▸ **WHAT YOU ARE ASKED TO DO**
The entries that follow should be written out exactly.

▸ **PROVIDED RECORDS**
══════════

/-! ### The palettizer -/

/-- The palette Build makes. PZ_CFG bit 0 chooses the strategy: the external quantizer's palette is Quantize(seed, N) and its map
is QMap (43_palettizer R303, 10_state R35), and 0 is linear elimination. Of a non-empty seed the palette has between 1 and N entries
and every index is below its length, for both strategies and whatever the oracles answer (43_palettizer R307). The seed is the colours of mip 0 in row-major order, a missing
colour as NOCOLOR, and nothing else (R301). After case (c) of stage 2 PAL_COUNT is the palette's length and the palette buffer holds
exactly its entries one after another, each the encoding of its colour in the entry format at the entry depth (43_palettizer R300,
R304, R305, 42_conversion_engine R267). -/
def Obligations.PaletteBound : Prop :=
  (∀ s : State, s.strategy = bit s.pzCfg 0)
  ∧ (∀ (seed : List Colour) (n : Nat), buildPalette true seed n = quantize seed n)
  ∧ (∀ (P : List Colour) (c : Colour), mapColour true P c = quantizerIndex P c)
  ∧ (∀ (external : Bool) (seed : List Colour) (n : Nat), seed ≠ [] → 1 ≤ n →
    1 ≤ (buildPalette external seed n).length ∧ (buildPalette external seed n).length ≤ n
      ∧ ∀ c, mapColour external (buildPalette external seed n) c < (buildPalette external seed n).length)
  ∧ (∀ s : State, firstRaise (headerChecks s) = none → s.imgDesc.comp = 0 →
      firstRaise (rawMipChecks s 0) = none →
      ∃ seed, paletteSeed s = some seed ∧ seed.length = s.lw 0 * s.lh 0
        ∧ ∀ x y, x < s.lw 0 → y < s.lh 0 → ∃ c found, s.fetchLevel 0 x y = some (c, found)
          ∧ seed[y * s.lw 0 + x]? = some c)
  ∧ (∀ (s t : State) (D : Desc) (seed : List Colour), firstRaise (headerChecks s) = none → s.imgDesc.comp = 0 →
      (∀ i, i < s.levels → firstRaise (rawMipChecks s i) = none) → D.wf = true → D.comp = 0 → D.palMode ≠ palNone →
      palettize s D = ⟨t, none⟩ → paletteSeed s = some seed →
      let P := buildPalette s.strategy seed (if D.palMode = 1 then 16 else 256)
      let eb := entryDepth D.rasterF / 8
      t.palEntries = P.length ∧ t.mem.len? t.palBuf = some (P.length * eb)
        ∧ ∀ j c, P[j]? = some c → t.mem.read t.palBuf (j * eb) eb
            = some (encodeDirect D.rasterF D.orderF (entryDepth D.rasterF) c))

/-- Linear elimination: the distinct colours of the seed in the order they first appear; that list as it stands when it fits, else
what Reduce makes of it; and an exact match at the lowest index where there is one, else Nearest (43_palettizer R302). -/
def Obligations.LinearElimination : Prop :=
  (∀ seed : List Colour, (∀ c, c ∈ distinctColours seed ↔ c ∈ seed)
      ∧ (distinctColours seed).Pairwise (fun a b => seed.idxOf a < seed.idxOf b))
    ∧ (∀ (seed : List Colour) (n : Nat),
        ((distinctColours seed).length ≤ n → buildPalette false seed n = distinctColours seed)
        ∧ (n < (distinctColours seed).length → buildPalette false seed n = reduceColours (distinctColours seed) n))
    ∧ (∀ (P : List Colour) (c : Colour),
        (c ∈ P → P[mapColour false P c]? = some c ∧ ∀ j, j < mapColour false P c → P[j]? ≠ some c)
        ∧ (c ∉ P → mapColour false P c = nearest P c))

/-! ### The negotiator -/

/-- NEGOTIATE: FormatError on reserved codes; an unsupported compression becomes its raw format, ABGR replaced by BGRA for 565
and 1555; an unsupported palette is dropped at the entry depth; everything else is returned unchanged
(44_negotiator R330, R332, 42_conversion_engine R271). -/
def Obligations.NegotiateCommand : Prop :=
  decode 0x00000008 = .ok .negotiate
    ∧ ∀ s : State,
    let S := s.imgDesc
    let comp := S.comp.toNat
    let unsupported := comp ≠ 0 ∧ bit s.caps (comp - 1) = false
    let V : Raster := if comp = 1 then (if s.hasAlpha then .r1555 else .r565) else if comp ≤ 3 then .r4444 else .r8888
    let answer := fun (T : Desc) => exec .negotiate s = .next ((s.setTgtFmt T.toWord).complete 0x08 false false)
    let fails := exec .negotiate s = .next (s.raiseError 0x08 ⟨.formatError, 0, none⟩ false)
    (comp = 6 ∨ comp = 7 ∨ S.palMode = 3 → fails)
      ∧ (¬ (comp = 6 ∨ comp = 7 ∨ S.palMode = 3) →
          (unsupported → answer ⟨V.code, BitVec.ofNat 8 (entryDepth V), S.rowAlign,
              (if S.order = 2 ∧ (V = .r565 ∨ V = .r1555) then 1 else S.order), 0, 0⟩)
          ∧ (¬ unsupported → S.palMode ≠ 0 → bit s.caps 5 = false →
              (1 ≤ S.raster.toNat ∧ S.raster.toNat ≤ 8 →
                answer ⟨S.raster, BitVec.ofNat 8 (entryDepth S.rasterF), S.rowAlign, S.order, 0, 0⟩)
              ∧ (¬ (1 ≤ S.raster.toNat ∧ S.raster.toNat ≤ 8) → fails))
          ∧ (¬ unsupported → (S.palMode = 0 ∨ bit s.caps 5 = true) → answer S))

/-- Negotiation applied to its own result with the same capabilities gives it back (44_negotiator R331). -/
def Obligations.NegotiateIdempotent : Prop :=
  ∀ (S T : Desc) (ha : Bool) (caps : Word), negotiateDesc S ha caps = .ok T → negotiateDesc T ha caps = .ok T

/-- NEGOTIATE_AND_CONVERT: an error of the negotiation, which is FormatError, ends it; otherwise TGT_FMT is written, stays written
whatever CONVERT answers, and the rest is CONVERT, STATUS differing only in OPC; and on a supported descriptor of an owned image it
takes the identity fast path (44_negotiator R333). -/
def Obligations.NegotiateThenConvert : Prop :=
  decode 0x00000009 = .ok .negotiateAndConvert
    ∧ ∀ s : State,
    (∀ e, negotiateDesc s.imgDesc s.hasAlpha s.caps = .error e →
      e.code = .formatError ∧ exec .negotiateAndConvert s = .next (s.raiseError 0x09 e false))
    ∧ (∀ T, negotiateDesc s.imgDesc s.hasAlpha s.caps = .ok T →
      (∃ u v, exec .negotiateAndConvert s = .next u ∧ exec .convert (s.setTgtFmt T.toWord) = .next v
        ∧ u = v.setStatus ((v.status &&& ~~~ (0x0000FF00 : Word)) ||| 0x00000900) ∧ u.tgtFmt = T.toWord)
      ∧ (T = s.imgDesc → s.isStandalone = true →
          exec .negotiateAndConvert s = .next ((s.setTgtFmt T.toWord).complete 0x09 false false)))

══════════

▸ **TASK OUTPUT**
/-! ### The palettizer -/

/-- The palette Build makes. PZ_CFG bit 0 chooses the strategy: the external quantizer's palette is Quantize(seed, N) and its map
is QMap (43_palettizer R303, 10_state R35), and 0 is linear elimination. Of a non-empty seed the palette has between 1 and N entries
and every index is below its length, for both strategies and whatever the oracles answer (43_palettizer R307). The seed is the colours of mip 0 in row-major order, a missing
colour as NOCOLOR, and nothing else (R301). After case (c) of stage 2 PAL_COUNT is the palette's length and the palette buffer holds
exactly its entries one after another, each the encoding of its colour in the entry format at the entry depth (43_palettizer R300,
R304, R305, 42_conversion_engine R267). -/
def Obligations.PaletteBound : Prop :=
  (∀ s : State, s.strategy = bit s.pzCfg 0)
  ∧ (∀ (seed : List Colour) (n : Nat), buildPalette true seed n = quantize seed n)
  ∧ (∀ (P : List Colour) (c : Colour), mapColour true P c = quantizerIndex P c)
  ∧ (∀ (external : Bool) (seed : List Colour) (n : Nat), seed ≠ [] → 1 ≤ n →
    1 ≤ (buildPalette external seed n).length ∧ (buildPalette external seed n).length ≤ n
      ∧ ∀ c, mapColour external (buildPalette external seed n) c < (buildPalette external seed n).length)
  ∧ (∀ s : State, firstRaise (headerChecks s) = none → s.imgDesc.comp = 0 →
      firstRaise (rawMipChecks s 0) = none →
      ∃ seed, paletteSeed s = some seed ∧ seed.length = s.lw 0 * s.lh 0
        ∧ ∀ x y, x < s.lw 0 → y < s.lh 0 → ∃ c found, s.fetchLevel 0 x y = some (c, found)
          ∧ seed[y * s.lw 0 + x]? = some c)
  ∧ (∀ (s t : State) (D : Desc) (seed : List Colour), firstRaise (headerChecks s) = none → s.imgDesc.comp = 0 →
      (∀ i, i < s.levels → firstRaise (rawMipChecks s i) = none) → D.wf = true → D.comp = 0 → D.palMode ≠ palNone →
      palettize s D = ⟨t, none⟩ → paletteSeed s = some seed →
      let P := buildPalette s.strategy seed (if D.palMode = 1 then 16 else 256)
      let eb := entryDepth D.rasterF / 8
      t.palEntries = P.length ∧ t.mem.len? t.palBuf = some (P.length * eb)
        ∧ ∀ j c, P[j]? = some c → t.mem.read t.palBuf (j * eb) eb
            = some (encodeDirect D.rasterF D.orderF (entryDepth D.rasterF) c))

/-- Linear elimination: the distinct colours of the seed in the order they first appear; that list as it stands when it fits, else
what Reduce makes of it; and an exact match at the lowest index where there is one, else Nearest (43_palettizer R302). -/
def Obligations.LinearElimination : Prop :=
  (∀ seed : List Colour, (∀ c, c ∈ distinctColours seed ↔ c ∈ seed)
      ∧ (distinctColours seed).Pairwise (fun a b => seed.idxOf a < seed.idxOf b))
    ∧ (∀ (seed : List Colour) (n : Nat),
        ((distinctColours seed).length ≤ n → buildPalette false seed n = distinctColours seed)
        ∧ (n < (distinctColours seed).length → buildPalette false seed n = reduceColours (distinctColours seed) n))
    ∧ (∀ (P : List Colour) (c : Colour),
        (c ∈ P → P[mapColour false P c]? = some c ∧ ∀ j, j < mapColour false P c → P[j]? ≠ some c)
        ∧ (c ∉ P → mapColour false P c = nearest P c))

/-! ### The negotiator -/

/-- NEGOTIATE: FormatError on reserved codes; an unsupported compression becomes its raw format, ABGR replaced by BGRA for 565
and 1555; an unsupported palette is dropped at the entry depth; everything else is returned unchanged
(44_negotiator R330, R332, 42_conversion_engine R271). -/
def Obligations.NegotiateCommand : Prop :=
  decode 0x00000008 = .ok .negotiate
    ∧ ∀ s : State,
    let S := s.imgDesc
    let comp := S.comp.toNat
    let unsupported := comp ≠ 0 ∧ bit s.caps (comp - 1) = false
    let V : Raster := if comp = 1 then (if s.hasAlpha then .r1555 else .r565) else if comp ≤ 3 then .r4444 else .r8888
    let answer := fun (T : Desc) => exec .negotiate s = .next ((s.setTgtFmt T.toWord).complete 0x08 false false)
    let fails := exec .negotiate s = .next (s.raiseError 0x08 ⟨.formatError, 0, none⟩ false)
    (comp = 6 ∨ comp = 7 ∨ S.palMode = 3 → fails)
      ∧ (¬ (comp = 6 ∨ comp = 7 ∨ S.palMode = 3) →
          (unsupported → answer ⟨V.code, BitVec.ofNat 8 (entryDepth V), S.rowAlign,
              (if S.order = 2 ∧ (V = .r565 ∨ V = .r1555) then 1 else S.order), 0, 0⟩)
          ∧ (¬ unsupported → S.palMode ≠ 0 → bit s.caps 5 = false →
              (1 ≤ S.raster.toNat ∧ S.raster.toNat ≤ 8 →
                answer ⟨S.raster, BitVec.ofNat 8 (entryDepth S.rasterF), S.rowAlign, S.order, 0, 0⟩)
              ∧ (¬ (1 ≤ S.raster.toNat ∧ S.raster.toNat ≤ 8) → fails))
          ∧ (¬ unsupported → (S.palMode = 0 ∨ bit s.caps 5 = true) → answer S))

/-- Negotiation applied to its own result with the same capabilities gives it back (44_negotiator R331). -/
def Obligations.NegotiateIdempotent : Prop :=
  ∀ (S T : Desc) (ha : Bool) (caps : Word), negotiateDesc S ha caps = .ok T → negotiateDesc T ha caps = .ok T

/-- NEGOTIATE_AND_CONVERT: an error of the negotiation, which is FormatError, ends it; otherwise TGT_FMT is written, stays written
whatever CONVERT answers, and the rest is CONVERT, STATUS differing only in OPC; and on a supported descriptor of an owned image it
takes the identity fast path (44_negotiator R333). -/
def Obligations.NegotiateThenConvert : Prop :=
  decode 0x00000009 = .ok .negotiateAndConvert
    ∧ ∀ s : State,
    (∀ e, negotiateDesc s.imgDesc s.hasAlpha s.caps = .error e →
      e.code = .formatError ∧ exec .negotiateAndConvert s = .next (s.raiseError 0x09 e false))
    ∧ (∀ T, negotiateDesc s.imgDesc s.hasAlpha s.caps = .ok T →
      (∃ u v, exec .negotiateAndConvert s = .next u ∧ exec .convert (s.setTgtFmt T.toWord) = .next v
        ∧ u = v.setStatus ((v.status &&& ~~~ (0x0000FF00 : Word)) ||| 0x00000900) ∧ u.tgtFmt = T.toWord)
      ∧ (T = s.imgDesc → s.isStandalone = true →
          exec .negotiateAndConvert s = .next ((s.setTgtFmt T.toWord).complete 0x09 false false)))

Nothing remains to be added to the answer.